As an example, suppose we have the following equations:
2x + 5y + z = 5
x + 2y + 3z = 3
3x + 3y + 5z = 10
We can find x, y, and z by representing the equations with the following matrices:
a = np.array([ # From the coefficients
[2, 5, 1],
[1, 2, 3],
[3, 3, 5]
])
b = np.array([5, 3, 10]) # From the results
np.linalg.solve will provide a solution if it exists:
x = np.linalg.solve(a, b)
x
array([ 3.63157895, -0.47368421, 0.10526316])

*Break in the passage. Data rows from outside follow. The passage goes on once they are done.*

@[simp] theorem Station.splitView_frame (s : Station) :
    s.splitView.pins = s.pins ∧ s.splitView.loader = s.loader ∧ s.splitView.params = s.params
      ∧ s.splitView.bus = s.bus ∧ s.splitView.member = s.member ∧ s.splitView.peers = s.peers
      ∧ s.splitView.meas = s.meas ∧ s.splitView.engine = s.engine ∧ s.splitView.auth = s.auth
      ∧ s.splitView.drive = s.drive :=
  ⟨rfl, rfl, rfl, rfl, rfl, rfl, rfl, rfl, rfl, rfl⟩

@[simp] theorem Station.countSplit_frame (s : Station) :
    s.countSplit.pins = s.pins ∧ s.countSplit.loader = s.loader
      ∧ s.countSplit.params = s.params
      ∧ s.countSplit.bus = s.bus ∧ s.countSplit.member = s.member
      ∧ s.countSplit.peers = s.peers
      ∧ s.countSplit.meas = s.meas ∧ s.countSplit.auth = s.auth
      ∧ s.countSplit.drive = s.drive :=
  ⟨rfl, rfl, rfl, rfl, rfl, rfl, rfl, rfl, rfl⟩

@[simp] theorem Station.engineAdopt_frame (s : Station) (a : AdoptionEntry) :
    (s.engineAdopt a).pins = s.pins ∧ (s.engineAdopt a).loader = s.loader
      ∧ (s.engineAdopt a).params = s.params
      ∧ (s.engineAdopt a).bus = s.bus ∧ (s.engineAdopt a).member = s.member
      ∧ (s.engineAdopt a).peers = s.peers
      ∧ (s.engineAdopt a).meas = s.meas ∧ (s.engineAdopt a).auth = s.auth
      ∧ (s.engineAdopt a).drive = s.drive
      ∧ (s.engineAdopt a).cond = s.cond := by
  unfold Station.engineAdopt
  split <;> simp

@[simp] theorem Station.failClaim_frame (s : Station) (g : Group) (c : CloseCode) :
    (s.failClaim g c).pins = s.pins ∧ (s.failClaim g c).loader = s.loader
      ∧ (s.failClaim g c).params = s.params
      ∧ (s.failClaim g c).bus = s.bus ∧ (s.failClaim g c).member = s.member
      ∧ (s.failClaim g c).peers = s.peers
      ∧ (s.failClaim g c).meas = s.meas ∧ (s.failClaim g c).engine = s.engine
      ∧ (s.failClaim g c).drive = s.drive := by
  unfold Station.failClaim
  dsimp only
  (repeat' split) <;> simp

@[simp] theorem Station.takeClose_frame (s : Station) (g : Group) (c : Option (StationNo × CloseCode)) :
    (s.takeClose g c).pins = s.pins ∧ (s.takeClose g c).loader = s.loader
      ∧ (s.takeClose g c).params = s.params
      ∧ (s.takeClose g c).bus = s.bus ∧ (s.takeClose g c).member = s.member
      ∧ (s.takeClose g c).peers = s.peers
      ∧ (s.takeClose g c).meas = s.meas ∧ (s.takeClose g c).engine = s.engine
      ∧ (s.takeClose g c).drive = s.drive := by
  unfold Station.takeClose; (repeat' split) <;> simp

@[simp] theorem Station.commitGroup_frame (s : Station) (g : Group) (w : GroupWork) :
    (s.commitGroup g w).pins = s.pins ∧ (s.commitGroup g w).loader = s.loader
      ∧ (s.commitGroup g w).params = s.params
      ∧ (s.commitGroup g w).bus = s.bus ∧ (s.commitGroup g w).member = s.member
      ∧ (s.commitGroup g w).peers = s.peers
      ∧ (s.commitGroup g w).meas = s.meas ∧ (s.commitGroup g w).engine = s.engine
      ∧ (s.commitGroup g w).drive = s.drive :=
  by simp [Station.commitGroup]

@[simp] theorem Station.groupConds_frame (s : Station) :
    s.groupConds.pins = s.pins ∧ s.groupConds.loader = s.loader
      ∧ s.groupConds.params = s.params
      ∧ s.groupConds.bus = s.bus ∧ s.groupConds.member = s.member
      ∧ s.groupConds.peers = s.peers
      ∧ s.groupConds.meas = s.meas ∧ s.groupConds.engine = s.engine
      ∧ s.groupConds.auth = s.auth
      ∧ s.groupConds.drive = s.drive := by
  unfold Station.groupConds
  split <;> simp

@[simp] theorem Station.makeLive_frame (s : Station) :
    s.makeLive.pins = s.pins ∧ s.makeLive.loader = s.loader ∧ s.makeLive.params = s.params
      ∧ s.makeLive.bus = s.bus ∧ s.makeLive.member = s.member ∧ s.makeLive.peers = s.peers
      ∧ s.makeLive.meas = s.meas ∧ s.makeLive.engine = s.engine
      ∧ s.makeLive.drive = s.drive :=
  ⟨rfl, rfl, rfl, rfl, rfl, rfl, rfl, rfl, rfl⟩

We can check the solution by computing the dot product with each row of the first matrix:
for row in a:
print(row.dot(x))
5.0 3.0 9.999999999999998
b
array([ 5, 3, 10])
In general, we can compute the inverse of a matrix (if it exists) with np.linalg.inv:
a
array([[2, 5, 1],
[1, 2, 3],
[3, 3, 5]])
a_inv = np.linalg.inv(a)
a_inv
array([[ 0.05263158, -1.15789474, 0.68421053],
[ 0.21052632, 0.36842105, -0.26315789],
[-0.15789474, 0.47368421, -0.05263158]])
The inverse of a matrix, when multiplied with original matrix, should produce an identity matrix:
np.matmul(a_inv, a)
array([[ 1.00000000e+00, 0.00000000e+00, 0.00000000e+00],
[ 2.22044605e-16, 1.00000000e+00, 2.22044605e-16],
[ 0.00000000e+00, -5.55111512e-17, 1.00000000e+00]])
np.matmul(a, a_inv)
array([[ 1.00000000e+00, -5.55111512e-17, 1.66533454e-16],
[ 0.00000000e+00, 1.00000000e+00, 5.55111512e-17],
[-5.55111512e-17, 4.99600361e-16, 1.00000000e+00]])
There are many more functions that are available, such as:
np.linalg.det()for computing determinantsnp.trace()to get the trace of a matrixnp.linalg.eigh()to compute eigenvalues and eigenvectors for a given matrix.np.linalg.svd(),np.linalg.cholesky(), etc. to get matrix decompositions.
np.linalg.det(a)
np.float64(19.000000000000004)
np.trace(a)
np.int64(9)
np.linalg.eigh(a)
EighResult(eigenvalues=array([-0.35889894, 1. , 8.35889894]), eigenvectors=array([[ 5.54395106e-01, 7.07106781e-01, -4.38914646e-01],
[ 5.54395106e-01, -7.07106781e-01, -4.38914646e-01],
[-6.20719045e-01, -1.88336504e-17, -7.84033078e-01]]))
SciPy¶
SciPy is another external Python library for scientific computing. It has multiple libraries for various scientific computation tools, including but not limited to:
- Signal (and image) processing
- Numerical optimization
- Interpolation, statistics
- Clustering
See the textbook for further details about SciPy.